-- ==== Sys2Proof/Tests/Slice0.lean ====
section
/-!
SUPPORT. Tests: words of the spec and what they decode to, terms that WellFormed refuses, results that the spec's examples
and tables give (each names its rule), and for each statement with hypotheses a state and operands that meet them.
-/
open Sys2Proof Sys2Proof.Machine

namespace Sys2Proof.Tests

set_option Elab.async false

/-! ### Words (03_encoding, and the examples of the reference entries) -/

theorem test_decode_add_entry : decodeTableWord 32 0x882530C1 = some (.addA 5 6 3 true) := by decide
theorem test_decode_sub : decodeTableWord 32 0x810531C2 = some (.subC 5 6 7) := by decide
theorem test_decode_mul : decodeTableWord 32 0x882531DC = some (.mul 5 6 7 false) := by decide
theorem test_decode_shl_immediate : decodeTableWord 32 0x88C53003 = some (.shlImmA 5 6 3) := by decide
theorem test_decode_xori : decodeTableWord 32 0x818537FF = some (.xoriC 5 6 0x7FF) := by decide
theorem test_decode_slti : decodeTableWord 32 0x88E537FF = some (.sltiA 5 6 0x7FF) := by decide
theorem test_decode_li : decodeTableWord 32 0x81E5789A = some (.lih 5 0x789A) := by decide
theorem test_decode_ins : decodeTableWord 32 0x892531CC = some (.ins 5 6 7 12) := by decide
theorem test_decode_widf : decodeTableWord 32 0x89450001 = some (.widf 5 1) := by decide
theorem test_decode_nops : decodeTableWord 32 0x80000000 = some .nopC ∧ decodeTableWord 32 0x88000000 = some .nopA := by
  decide
theorem test_decode_vadd : decodeTableWord 32 0x8A0110C2 = some (.vadd true .i8 1 2 3 false) := by decide
theorem test_decode_vfma : decodeTableWord 32 0x8A7008A4 = some (.vfma false .fp32 16 1 2 false) := by decide
theorem test_decode_vshr : decodeTableWord 32 0x8B4111CA = some (.vshlScalar .i32 1 2 7) := by decide
theorem test_decode_vcvt : decodeTableWord 32 0x8BE11272 = some (.vcvt .e4m3 .fp32 true false 1 2) := by decide
theorem test_decode_vdot : decodeTableWord 32 0x8C0810EC = some (.vdot .bf16 8 2 3 false) := by decide
theorem test_decode_vrsq : decodeTableWord 32 0x8C611064 = some (.vrsq .fp32 1 2) := by decide
theorem test_decode_branch : decodeTableWord 32 0x8285300A = some (.blt 5 6 10) := by decide
theorem test_decode_bbs : decodeTableWord 32 0x83052FFC = some (.bbs 5 37 0x3FC) := by decide
theorem test_decode_jumps : decodeTableWord 32 0x83400004 = some (.j 4) ∧ decodeTableWord 32 0x83600040 = some (.jal 64) ∧
    decodeTableWord 32 0x83800800 = some (.jalr 0 1 0) := by decide
theorem test_decode_rpt : decodeTableWord 32 0x83A60210 = some (.rpt 6 2 1) := by decide
theorem test_decode_system : decodeTableWord 32 0x80090005 = some (.waitev 9) ∧
    decodeTableWord 32 0x80010009 = some (.mswap true) ∧ decodeTableWord 32 0x80200002 = some (.trap 2) ∧
    decodeTableWord 32 0x80C00045 = some (.hunmask 5) := by decide
theorem test_decode_control_registers : decodeTableWord 32 0x80450060 = some (.crr 5 0x60) ∧
    decodeTableWord 32 0x80653800 = some (.crw 5 7 0) := by decide
theorem test_decode_memory : decodeTableWord 32 0x84651810 = some (.ldD 5 3 16) ∧
    decodeTableWord 32 0x85651808 = some (.stD 5 3 8) ∧ decodeTableWord 32 0x84E03800 = some (.vld 0 7 0) ∧
    decodeTableWord 32 0x85803030 = some (.vst 0 6 48) := by decide
theorem test_decode_atomics : decodeTableWord 32 0x860549AE = some (.amo .faddBf16 true false 5 9 6) ∧
    decodeTableWord 32 0x86E149A4 = some (.tred true .add .fp32 9 6) ∧
    decodeTableWord 32 0x85C5480B = some (.lda true .pkg 5 9) := by decide
theorem test_decode_fences : decodeTableWord 32 0x86400005 = some (.fence .full .pkg) ∧
    decodeTableWord 32 0x8640000F = some (.fence .acq .sys) ∧
    decodeTableWord 32 0x86600110 = some (.fencex .lsu .copy .core) := by decide
theorem test_decode_messages : decodeTableWord 32 0x87145203 = some (.send 20 10 1 3) ∧
    decodeTableWord 32 0x87274001 = some (.spawnq 7 8) ∧ decodeTableWord 32 0x8774A809 = some (.callat 20 21 9) ∧
    decodeTableWord 32 0x87A50007 = some (.chrd 5 7) := by decide
theorem test_decode_engines : decodeTableWord 32 0x87C63A01 = some (.copy false true 6 7 8) ∧
    decodeTableWord 32 0x87C90010 = some (.scatter 9) ∧ decodeTableWord 32 0x87C54820 = some (.bksel .fp32 5 9) ∧
    decodeTableWord 32 0x87EA5801 = some (.compose 10 11) := by decide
▬▬▬▬▬▬▬▬▬▬
AIM OF THE TASK. Extract exactly the leading lines of the data, stopping at and including the line with "theorem test_decode_vshr : decodeTableWord".

ANSWER BELOW.
-- ==== Sys2Proof/Tests/Slice0.lean ====
section
/-!
SUPPORT. Tests: words of the spec and what they decode to, terms that WellFormed refuses, results that the spec's examples
and tables give (each names its rule), and for each statement with hypotheses a state and operands that meet them.
-/
open Sys2Proof Sys2Proof.Machine

namespace Sys2Proof.Tests

set_option Elab.async false

/-! ### Words (03_encoding, and the examples of the reference entries) -/

theorem test_decode_add_entry : decodeTableWord 32 0x882530C1 = some (.addA 5 6 3 true) := by decide
theorem test_decode_sub : decodeTableWord 32 0x810531C2 = some (.subC 5 6 7) := by decide
theorem test_decode_mul : decodeTableWord 32 0x882531DC = some (.mul 5 6 7 false) := by decide
theorem test_decode_shl_immediate : decodeTableWord 32 0x88C53003 = some (.shlImmA 5 6 3) := by decide
theorem test_decode_xori : decodeTableWord 32 0x818537FF = some (.xoriC 5 6 0x7FF) := by decide
theorem test_decode_slti : decodeTableWord 32 0x88E537FF = some (.sltiA 5 6 0x7FF) := by decide
theorem test_decode_li : decodeTableWord 32 0x81E5789A = some (.lih 5 0x789A) := by decide
theorem test_decode_ins : decodeTableWord 32 0x892531CC = some (.ins 5 6 7 12) := by decide
theorem test_decode_widf : decodeTableWord 32 0x89450001 = some (.widf 5 1) := by decide
theorem test_decode_nops : decodeTableWord 32 0x80000000 = some .nopC ∧ decodeTableWord 32 0x88000000 = some .nopA := by
  decide
theorem test_decode_vadd : decodeTableWord 32 0x8A0110C2 = some (.vadd true .i8 1 2 3 false) := by decide
theorem test_decode_vfma : decodeTableWord 32 0x8A7008A4 = some (.vfma false .fp32 16 1 2 false) := by decide
theorem test_decode_vshr : decodeTableWord 32 0x8B4111CA = some (.vshlScalar .i32 1 2 7) := by decide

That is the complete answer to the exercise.